The response must restate the data exactly, with nothing left out.

START RECORDS TO PROCESS

/-- One engine: its queue of cards, the card it runs, the cycle at which STOP asked it to drain (R478), and the core
whose queue an ISMV served last (R326). -/
structure EngineSt where
  queue  : List CardRef
  run    : Option Run
  stopAt : Option Nat
  last   : Nat
  deriving DecidableEq, Repr

/-- A counter bank: values and control words by counter (R489, R491). -/
structure Bank where
  val : Tab (BitVec 48)
  ctl : Tab (BitVec 32)
  deriving DecidableEq, Repr

/-- A latency capture unit (R497, R498) and its claim. -/
structure Lcu where
  ctl   : BitVec 32
  min   : BitVec 32
  max   : BitVec 32
  count : BitVec 48
  sum   : BitVec 64
  bins  : Tab (BitVec 32)
  owner : Nat
  deriving DecidableEq, Repr

/-- A captured loop (R199): its owner, its address range and its words by address. -/
structure LoopBuf where
  vd    : Nat
  ctx   : Nat
  lo    : Nat
  hi    : Nat
  words : Tab (BitVec 64)
  deriving DecidableEq, Repr

/-- The run in progress of a sub-partition (R56): its wave, its issues so far, whether a switch event waits for the
close of a latch chain (R57), whether that event is a fairness event (R60), and the cycle of the sub-partition's pipelines
from which each latch can be read (R92). -/
structure RunSt where
  wave    : Nat
  issues  : Nat
  ending  : Bool
  fair    : Bool
  latches : List Nat
  deriving DecidableEq, Repr

/-- The pipelines of a sub-partition (R92, R186): its cycle (one for each issue slot that passes), the results on their way
as (cycle from which they can be read, wave by workgroup × 32 + `%waveid`, registers and predicates), and the units that
are busy as (cycle, unit). -/
structure Pipe where
  now    : Nat
  writes : List (Nat × Nat × List Nat)
  units  : List (Nat × Nat)
  deriving DecidableEq, Repr

/-- Pipelines with nothing in them. -/
def Pipe.idle : Pipe := ⟨0, [], []⟩

/-- A sub-partition: its holder (0 none) and the cycle its grant ends (R470), the VDID tag of its quarter (R210),
its loop buffer (R199), the deficits of R54 by VDID × 64 + context, the context last served, the run in
progress (R56), its counters (R489), its pipelines, and the next holder while a world switch is under way (0: nobody). -/
structure SubPart where
  holder  : Nat
  till    : Nat
  next    : Option Nat
  tag     : Nat
  loop    : Option LoopBuf
  deficit : Tab Int
  last    : Nat
  run     : Option RunSt
  bank    : Bank
  pipe    : Pipe
  deriving DecidableEq, Repr

/-- A core: the ring its job scheduler visits next and the ring it releases from next (R292), the halves bound
to workgroups (R313), the workgroup that holds the attention engine (R385), its tracker entries (R67), its
counters and whether its cluster runs fused (kept per core 8c; R36). -/
structure CoreSt where
  nextRing : Nat
  nextRel  : Nat
  halves   : Tab Nat
  attn     : Option Nat
  tracker  : List Nat
  fused    : Bool
  bank     : Bank
  deriving DecidableEq, Repr

/-! ## Caches and translation (R203 to R207, R230, R347, R448) -/

/-- How this device holds a peer line (R347). -/
inductive Hold where
  | device | shared | owned
  deriving DecidableEq, Repr

/-- A line in the last-level cache: the VDID of its owner (R17), the context that filled it and the virtual address by
which it did, its priority (R230), its last use, whether it is dirty and then the bytes that the memory behind it still holds, of
a peer line the bytes that were written here, and how a peer line is held. The memory lists of the state hold the CURRENT bytes;
a dirty line that is discarded puts `stale` back. -/
structure Line where
  vd    : Nat
  ctx   : Nat
  va    : Nat
  prio  : Nat
  used  : Nat
  dirty : Bool
  stale : List Byte
  wrote : BitVec 64
  hold  : Hold
  deriving DecidableEq, Repr

/-- A line of an L1: the VDID of its owner (R17) and its last use. -/
structure L1Line where
  vd   : Nat
  used : Nat
  deriving DecidableEq, Repr

/-- A word of an instruction cache: the VDID for which its line was fetched (R17), and the word. -/
structure IcWord where
  vd   : Nat
  word : BitVec 64
  deriving DecidableEq, Repr

/-- A final translation (R448, R450): page base and size, frame base, kind (0 host, 1 device, 2 fabric),
writable, and whether the accessed and dirty bits are already set. -/
structure TlbEntry where
  die   : Bool
  unit  : Nat
  vd    : Nat
  pasid : Nat
  base  : Nat
  size  : Nat
  frame : Nat
  kind  : Nat
  w     : Bool
  dirty : Bool
  deriving DecidableEq, Repr

/-- A residency handle (R229). -/
structure Handle where
  ctx  : Nat
  base : Nat
  size : Nat
  prio : Nat
  deriving DecidableEq, Repr

/-! ## Virtual devices (R458, R459, R464 to R472) -/

/-- States of a virtual device (R458). -/
inductive VdState where
  | free | creating | ready | running | killing | draining | scrubbing | resetting
  deriving DecidableEq, Repr

/-- Which command or event a kill in progress serves (R459, R484). -/
inductive KillFor where
  | kill | reset | destroy | watchdog
  deriving DecidableEq, Repr

/-- TDI states (R509). -/
inductive Tdi where
  | unlocked | locked | run | error
  deriving DecidableEq, Repr

/-- A partition-map entry (R343); `set` says that sub-command 5 set it (R465). -/
structure PMap where
  v   : Bool
  pvd : BitVec 9
  inc : BitVec 16
  deriving DecidableEq, Repr

/-- The stream to and from one device (R357 to R359): the counter and EPOCH of what is sent and the installation of keys under
which it is sent; likewise EPOCH and installation of what the device was last seen to send. -/
structure Stream where
  ctr     : Nat
  epoch   : Bool
  gen     : Nat
  rx      : Bool
  rgen    : Nat
  fault   : Bool
  asked   : Bool
  stallAt : Option Nat
  oldTill : Option Nat
  deriving DecidableEq, Repr

/-- A page with an entry awaiting an answer, or awaiting room in the ring (R451). An entry of SRC 7 holds the failed
card's sequence number and CODE instead. -/
structure PageFault where
  va     : Nat
  src    : Nat
  code   : Nat
  rd     : Bool
  wr     : Bool
  ex     : Bool
  count  : Nat
  time   : Nat
  posted : Bool
  deriving DecidableEq, Repr

/-- Where a saved image stands (R447). -/
inductive Saved where
  | no
  /-- Saved by a pre-emption, or refused as SHORT: tried at each grant. -/
  | retry (reported : Bool)
  /-- Saved by VD_STOP or VD_MIG_FINAL, or refused as STALE: tried at VD_START. -/
  | hold
  deriving DecidableEq, Repr

/-- A page that the pager declared unresolvable, with what waited for it and has still to learn of it (R452): threads by
wave, lane and PC, cards, waves whose trap frame lies there, and whether the VCC waited. -/
structure Barred where
  page    : Nat
  threads : List (Nat × Nat × BitVec 64)
  cards   : List CardRef
  frames  : List Nat
  vcc     : Bool
  deriving DecidableEq, Repr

END RECORDS TO PROCESS

▶ _EXERCISE ANSWER_
/-- One engine: its queue of cards, the card it runs, the cycle at which STOP asked it to drain (R478), and the core
whose queue an ISMV served last (R326). -/
structure EngineSt where
  queue  : List CardRef
  run    : Option Run
  stopAt : Option Nat
  last   : Nat
  deriving DecidableEq, Repr

/-- A counter bank: values and control words by counter (R489, R491). -/
structure Bank where
  val : Tab (BitVec 48)
  ctl : Tab (BitVec 32)
  deriving DecidableEq, Repr

/-- A latency capture unit (R497, R498) and its claim. -/
structure Lcu where
  ctl   : BitVec 32
  min   : BitVec 32
  max   : BitVec 32
  count : BitVec 48
  sum   : BitVec 64
  bins  : Tab (BitVec 32)
  owner : Nat
  deriving DecidableEq, Repr

/-- A captured loop (R199): its owner, its address range and its words by address. -/
structure LoopBuf where
  vd    : Nat
  ctx   : Nat
  lo    : Nat
  hi    : Nat
  words : Tab (BitVec 64)
  deriving DecidableEq, Repr

/-- The run in progress of a sub-partition (R56): its wave, its issues so far, whether a switch event waits for the
close of a latch chain (R57), whether that event is a fairness event (R60), and the cycle of the sub-partition's pipelines
from which each latch can be read (R92). -/
structure RunSt where
  wave    : Nat
  issues  : Nat
  ending  : Bool
  fair    : Bool
  latches : List Nat
  deriving DecidableEq, Repr

/-- The pipelines of a sub-partition (R92, R186): its cycle (one for each issue slot that passes), the results on their way
as (cycle from which they can be read, wave by workgroup × 32 + `%waveid`, registers and predicates), and the units that
are busy as (cycle, unit). -/
structure Pipe where
  now    : Nat
  writes : List (Nat × Nat × List Nat)
  units  : List (Nat × Nat)
  deriving DecidableEq, Repr

/-- Pipelines with nothing in them. -/
def Pipe.idle : Pipe := ⟨0, [], []⟩

/-- A sub-partition: its holder (0 none) and the cycle its grant ends (R470), the VDID tag of its quarter (R210),
its loop buffer (R199), the deficits of R54 by VDID × 64 + context, the context last served, the run in
progress (R56), its counters (R489), its pipelines, and the next holder while a world switch is under way (0: nobody). -/
structure SubPart where
  holder  : Nat
  till    : Nat
  next    : Option Nat
  tag     : Nat
  loop    : Option LoopBuf
  deficit : Tab Int
  last    : Nat
  run     : Option RunSt
  bank    : Bank
  pipe    : Pipe
  deriving DecidableEq, Repr

/-- A core: the ring its job scheduler visits next and the ring it releases from next (R292), the halves bound
to workgroups (R313), the workgroup that holds the attention engine (R385), its tracker entries (R67), its
counters and whether its cluster runs fused (kept per core 8c; R36). -/
structure CoreSt where
  nextRing : Nat
  nextRel  : Nat
  halves   : Tab Nat
  attn     : Option Nat
  tracker  : List Nat
  fused    : Bool
  bank     : Bank
  deriving DecidableEq, Repr

/-! ## Caches and translation (R203 to R207, R230, R347, R448) -/

/-- How this device holds a peer line (R347). -/
inductive Hold where
  | device | shared | owned
  deriving DecidableEq, Repr

/-- A line in the last-level cache: the VDID of its owner (R17), the context that filled it and the virtual address by
which it did, its priority (R230), its last use, whether it is dirty and then the bytes that the memory behind it still holds, of
a peer line the bytes that were written here, and how a peer line is held. The memory lists of the state hold the CURRENT bytes;
a dirty line that is discarded puts `stale` back. -/
structure Line where
  vd    : Nat
  ctx   : Nat
  va    : Nat
  prio  : Nat
  used  : Nat
  dirty : Bool
  stale : List Byte
  wrote : BitVec 64
  hold  : Hold
  deriving DecidableEq, Repr

/-- A line of an L1: the VDID of its owner (R17) and its last use. -/
structure L1Line where
  vd   : Nat
  used : Nat
  deriving DecidableEq, Repr

/-- A word of an instruction cache: the VDID for which its line was fetched (R17), and the word. -/
structure IcWord where
  vd   : Nat
  word : BitVec 64
  deriving DecidableEq, Repr

/-- A final translation (R448, R450): page base and size, frame base, kind (0 host, 1 device, 2 fabric),
writable, and whether the accessed and dirty bits are already set. -/
structure TlbEntry where
  die   : Bool
  unit  : Nat
  vd    : Nat
  pasid : Nat
  base  : Nat
  size  : Nat
  frame : Nat
  kind  : Nat
  w     : Bool
  dirty : Bool
  deriving DecidableEq, Repr

/-- A residency handle (R229). -/
structure Handle where
  ctx  : Nat
  base : Nat
  size : Nat
  prio : Nat
  deriving DecidableEq, Repr

/-! ## Virtual devices (R458, R459, R464 to R472) -/

/-- States of a virtual device (R458). -/
inductive VdState where
  | free | creating | ready | running | killing | draining | scrubbing | resetting
  deriving DecidableEq, Repr

/-- Which command or event a kill in progress serves (R459, R484). -/
inductive KillFor where
  | kill | reset | destroy | watchdog
  deriving DecidableEq, Repr

/-- TDI states (R509). -/
inductive Tdi where
  | unlocked | locked | run | error
  deriving DecidableEq, Repr

/-- A partition-map entry (R343); `set` says that sub-command 5 set it (R465). -/
structure PMap where
  v   : Bool
  pvd : BitVec 9
  inc : BitVec 16
  deriving DecidableEq, Repr

/-- The stream to and from one device (R357 to R359): the counter and EPOCH of what is sent and the installation of keys under
which it is sent; likewise EPOCH and installation of what the device was last seen to send. -/
structure Stream where
  ctr     : Nat
  epoch   : Bool
  gen     : Nat
  rx      : Bool
  rgen    : Nat
  fault   : Bool
  asked   : Bool
  stallAt : Option Nat
  oldTill : Option Nat
  deriving DecidableEq, Repr

/-- A page with an entry awaiting an answer, or awaiting room in the ring (R451). An entry of SRC 7 holds the failed
card's sequence number and CODE instead. -/
structure PageFault where
  va     : Nat
  src    : Nat
  code   : Nat
  rd     : Bool
  wr     : Bool
  ex     : Bool
  count  : Nat
  time   : Nat
  posted : Bool
  deriving DecidableEq, Repr

/-- Where a saved image stands (R447). -/
inductive Saved where
  | no
  /-- Saved by a pre-emption, or refused as SHORT: tried at each grant. -/
  | retry (reported : Bool)
  /-- Saved by VD_STOP or VD_MIG_FINAL, or refused as STALE: tried at VD_START. -/
  | hold
  deriving DecidableEq, Repr

/-- A page that the pager declared unresolvable, with what waited for it and has still to learn of it (R452): threads by
wave, lane and PC, cards, waves whose trap frame lies there, and whether the VCC waited. -/
structure Barred where
  page    : Nat
  threads : List (Nat × Nat × BitVec 64)
  cards   : List CardRef
  frames  : List Nat
  vcc     : Bool
  deriving DecidableEq, Repr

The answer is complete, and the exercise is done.